2.2.2. Textural Metrics

We obtained the median cloud-free NDVI imagery for the year 2020, and calculated the joint probability distribution of pairs of gray levels (C_ij) as a function of the gray-level cooccurrence matrix (GLCM) [36,37], which is defined by the NDVI composite collection for 2020 using median values:

$${\mathrm{C}}_{\mathrm{ij}}=\left\{\frac{{\mathrm{P}}_{\mathrm{ij}}}{{{\displaystyle \sum }}_{\mathrm{i},\mathrm{j}=1}^{\mathrm{G}}{\mathrm{P}}_{\mathrm{ij}}}|\left(\mathsf{\delta }, \mathsf{\theta }\right)\right\}$$

(4)

where P_ij is the count of NDVI occurrences, δ is the distance between two pixels (here, δ = 1), G is the quantized number of gray levels (here, G = 256), and θ is the orientation (θ = 0°, 45°, 90°, and 135°).

We calculated eight widely used texture features based on the GLCM method (

Table A2. Gray level co-occurrence texture features used in this study [37].

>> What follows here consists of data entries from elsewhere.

/-- Bytes of a merge area in use: contributions and keys (R245). -/
def State.mergeBytes (s : State) (stack : Nat) : Nat :=
  let cs := s.silt.contribs.filter (fun c => c.stack == stack)
  cs.foldl (fun n c => n + 16 + 8 * c.pairs.length) 0 +
    32 * (cs.map (fun c => (c.merge, c.key))).eraseDups.length

/-! Pins (R85, R246). -/

/-- A contribution joins a merge, and pins its row's hot copy. -/
def addContrib (c : Contrib) : Plan := plans [
  fun _ => [.silt (fun x => { x with contribs := x.contribs ++ [c] })], repin (stackDie c.stack) c.key]

/-! Pushes (R218, R232, R239, R246, R342). -/

/-- A PUSH entry's fields (R384). -/
def pushEntry (key count origin flags fwd : Nat) (pairs : List (Nat × Nat)) : List Nat :=
  leBytes 8 key ++ leBytes 4 count ++ leBytes 2 origin ++ [flags, fwd] ++
    (pairs.map (fun p => leBytes 4 p.1 ++ leBytes 4 p.2)).flatten
def pushPairs (e : List Nat) : List (Nat × Nat) := (chunks 8 (e.drop 16)).map (fun b => (fieldOf b 0 4, fieldOf b 4 4))
def pushStack (e : List Nat) : Nat := bits (fieldOf e 14 1) 3 4

/-- A contribution is late: dropped, or carried into the next step's merge (R246, R342). -/
def latePush (stack step o : Nat) (c : Contrib) : Plan := fun s =>
  let now := s.get .BEAT_STEP_STEP
  if s.policy 2 (optClass o) 1 = 0 ∧ step + 1 = s.mergeStep stack ∧ !s.skipped step then
    addContrib { c with merge := step + 1, group := 1 } s
  else [s.addF .COLL_LATE_DROPPED 1, cutAdd now (fun k => { k with lateDrop := k.lateDrop + 1 })]

/-- A push arrives at the stack it is addressed to (R246). -/
def recvPush (step : Nat) (e : List Nat) : Plan := fun s =>
  let key := fieldOf e 0 8
  let stack := pushStack e
  let die := stackDie stack
  let flags := fieldOf e 14 1
  match s.table (keyTable key) with
  | none => []
  | some t =>
    let o := s.tblOpt' t
    let record : Bool → Plan := fun create s' =>
      let c : Contrib := ⟨stack, step, step, key, fieldOf e 12 2 * 2 + flags % 2, 2, fieldOf e 8 4, pushPairs e, create⟩
      let mine := s'.silt.contribs.filter (fun x => x.stack == stack)
      let need := 16 + 8 * c.pairs.length + (if mine.any (fun x => x.merge == step && x.key == key) then 0 else 32)
      if step < s'.mergeStep stack then latePush stack step o c s'
      else if s'.mergeBytes stack + need > s'.get .SILT_MERGE_SIZE stack * 65536 then [s'.addF .SILT_MERGE_USE_FULL 1 stack]
      else if mine.any (fun x => x.step == step && x.group == 2 && x.key == key && x.origin == c.origin) then
        [s'.addF .SILT_DISCARD_DUPLICATE 1 stack]
      else addContrib c s'
    let moved : Nat → Nat → List Nat := fun st fl => pushEntry key (fieldOf e 8 4) (fieldOf e 12 2) (putBits fl 3 4 st)
      (min 255 (fieldOf e 15 1 + 1)) (pushPairs e)
    let pass : Nat → Nat → Nat → List Upd := fun r st fl => [forwardEntry r 0x22 step (moved st fl)]
    if optKind o = 0 then [s.addF .SILT_DISCARD_FROZEN 1 stack]
    else if step > s.oldestStep stack + 1 then [s.addF .SILT_DISCARD_AHEAD 1 stack]
    else match s.resolve stack t key (flags.testBit 2) with
    | .bad none => noteWord 3 stack 2 4 s
    | .bad (some a) => planEach (linesOf a 128) (noteRead 4) s
    | .pending => [holdReq stack step true e]
    | .at _ => record false s
    | .absent => record false s
    | .absentOld =>
      s.addF .DRIFT_FWD_FORWARDED 1 stack :: pass (homeModule key s.jobN) stack (putBits flags 1 1 1)
    | .forward r st fromNew =>
      if fromNew && flags.testBit 1 then record true s
      else
        s.addF .DRIFT_FWD_FORWARDED 1 stack ::
        ((if fromNew then [s.addF .EMB_RESHARD_FWD_TO_OLD 1 die] else []) ++
          pass r st (if fromNew then putBits flags 2 1 1 else flags))

/-- The entries of a PUSH: each is as long as its table's dimension makes it (R384). -/
def pushEntries (s : State) : Nat → List Nat → List (List Nat)
  | 0, _ => []
  | n + 1, l =>
    if l.length < 16 then []
    else
      let d := match s.table (keyTable (fieldOf l 0 8)) with | some t => tblDim t | none => (l.length - 16) / 8
      l.take (16 + 8 * d) :: pushEntries s n (l.drop (16 + 8 * d))

/-- The entries of a PUSH frame arrive. -/
def recvPushes (b : GtBody) : Plan := plans [
  fun s => planEach (pushEntries s 560 b.payload) (recvPush b.step) s, sendForwards]

/-! Requests that waited (R212, R227, R256). -/

/-- A held or deferred request is served again. -/
def reserve (h : HeldReq) : Plan := if h.push then recvPush h.step h.entry else serveLookup h.step h.entry

/-- The requests held for a row are served, oldest first. -/
def releaseHeld (stack key : Nat) : Plan := fun s =>
  let mine : HeldReq → Bool := fun h => h.stack == stack && h.key == key
  plans [fun _ => [.rows (fun r => { r with held := r.held.filter (fun h => !mine h) })],
    planEach (s.rows.held.filter mine) reserve, sendForwards] s

/-- The deferred requests of a row are served in arrival order (R262). -/
def releaseDeferred (stack key : Nat) : Plan := fun s =>
  let mine : HeldReq → Bool := fun h => h.stack == stack && h.key == key
  plans [fun _ => [.rows (fun r => { r with deferred := r.deferred.filter (fun h => !mine h) })],
    planEach (s.rows.deferred.filter mine) reserve, sendForwards] s

/-! Records (R270, R274). -/

/-- A record header with SEQ, GEN and HCRC left to Spring (R273). -/
def recHeader (type flags rank len step : Nat) : List Nat :=
  [type, flags] ++ leBytes 2 rank ++ leBytes 4 len ++ leBytes 8 0 ++ leBytes 8 step ++ leBytes 4 0 ++ leBytes 4 0

/-- A stack passes a record to Spring. -/
def emitRecord (stack : Nat) (bs : List Nat) : Upd :=
  .spring (fun x =>
    { x with link := Sparse.set [] x.link stack (Sparse.get [] x.link stack ++ [.record bs.length (ofLe bs)]) })

/-- The header STEP of a row record: its step and the holder's stack. -/
def recStep (step stack : Nat) : Nat := step % 2 ^ 44 + stack * 2 ^ 44

/-- A ROW or ROW_IN record from a slot's bytes: HOT_DIRTY 0 and UPDATED 1 (R274). -/
def rowRecord (type rank stack step key : Nat) (slot : List Nat) : List Nat :=
  let hdr := putBits (putBits (ofLe (slot.take 8)) 45 1 0) 47 1 1
  recHeader type 0 rank (slot.length + 40) (recStep step stack) ++ leBytes 8 key ++ leBytes 8 hdr ++ slot.drop 8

Texture Features	Equations
Angular second moment (ASM)	$\mathrm{ASM}={\displaystyle \sum _{\mathrm{i},\mathrm{j}=1}}{{\mathrm{C}}_{\mathrm{ij}}}^2$
Contrast (CON)	$\mathrm{CON}={\displaystyle \sum _{\mathrm{i},\mathrm{j}=1}}{\mathrm{C}}_{\mathrm{ij}}{\left({\mathrm{x}}_{\mathrm{i}}{-\mathrm{x}}_{\mathrm{j}}\right)}^2$
Correlation (COR)	$\mathrm{COR}={\displaystyle \sum _{\mathrm{i},\mathrm{j}=1}}\left[\left({\mathrm{x}}_{\mathrm{i}}{-\mathsf{\mu }}_{\mathrm{x}}\right)\left({\mathrm{x}}_{\mathrm{j}}{-\mathsf{\mu }}_{\mathrm{y}}\right){\mathrm{C}}_{\mathrm{ij}}\right]/\left({\mathsf{\sigma }}_{\mathrm{x}}{*\mathsf{\sigma }}_{\mathrm{y}}\right)$
Variance (VAR)	$\mathrm{VAR}={\displaystyle \sum _{\mathrm{i},\mathrm{j}=1}}{\left({\mathrm{x}}_{\mathrm{i}}-\mathsf{\mu }\right)}^2{\mathrm{C}}_{\mathrm{ij}}$
Homogeneity (HOM)	$\mathrm{HOM}={\displaystyle \sum _{\mathrm{i},\mathrm{j}=1}}{\mathrm{C}}_{\mathrm{ij}}/\left(1+{\left({\mathrm{x}}_{\mathrm{i}}{-\mathrm{x}}_{\mathrm{j}}\right)}^2\right)$
Sum average (SAVG)	$\mathrm{SAVG}={\displaystyle \sum _{\mathrm{k}=2}^{2\mathrm{G}}}{\displaystyle \sum _{\begin{array}{c}\mathrm{i},\mathrm{j}=1\\ \mathrm{i}+\mathrm{j}=\mathrm{k}\end{array}}}{\mathrm{C}}_{\mathrm{ij}}, \mathrm{k}=2, 3,\dots ,2\mathrm{G}$
Entropy (ENT)	$\mathrm{ENT}=-{\displaystyle \sum _{\mathrm{i},\mathrm{j}=1}}{\mathrm{C}}_{\mathrm{ij}}{\log }_2{\mathrm{C}}_{\mathrm{ij}}$
Dissimilarity (DIS)	$\mathrm{DIS}={\displaystyle \sum _{\mathrm{i},\mathrm{j}=1}}\left|{\mathrm{x}}_{\mathrm{i}}{-\mathrm{x}}_{\mathrm{j}}\right|{\mathrm{C}}_{\mathrm{ij}}$

where ${\mathrm{x}}_{\mathrm{i}}$ and ${\mathrm{x}}_{\mathrm{j}}$ denote the NDVI values of pixel i and its neighbor pixel j, respectively, μ is the mean of the GLCM matrix, ${\mathsf{\mu }}_{\mathrm{x}}$ and ${\mathsf{\mu }}_{\mathrm{y}}$ and ${\mathsf{\sigma }}_{\mathrm{x}}$ and ${\mathsf{\sigma }}_{\mathrm{y}}$ are the means and standard deviations, respectively, of the matrix rows and columns, respectively, and ${\mathrm{C}}_{\mathrm{ij}}$ is the probability distribution of pairs of gray levels, as defined in Equation (4).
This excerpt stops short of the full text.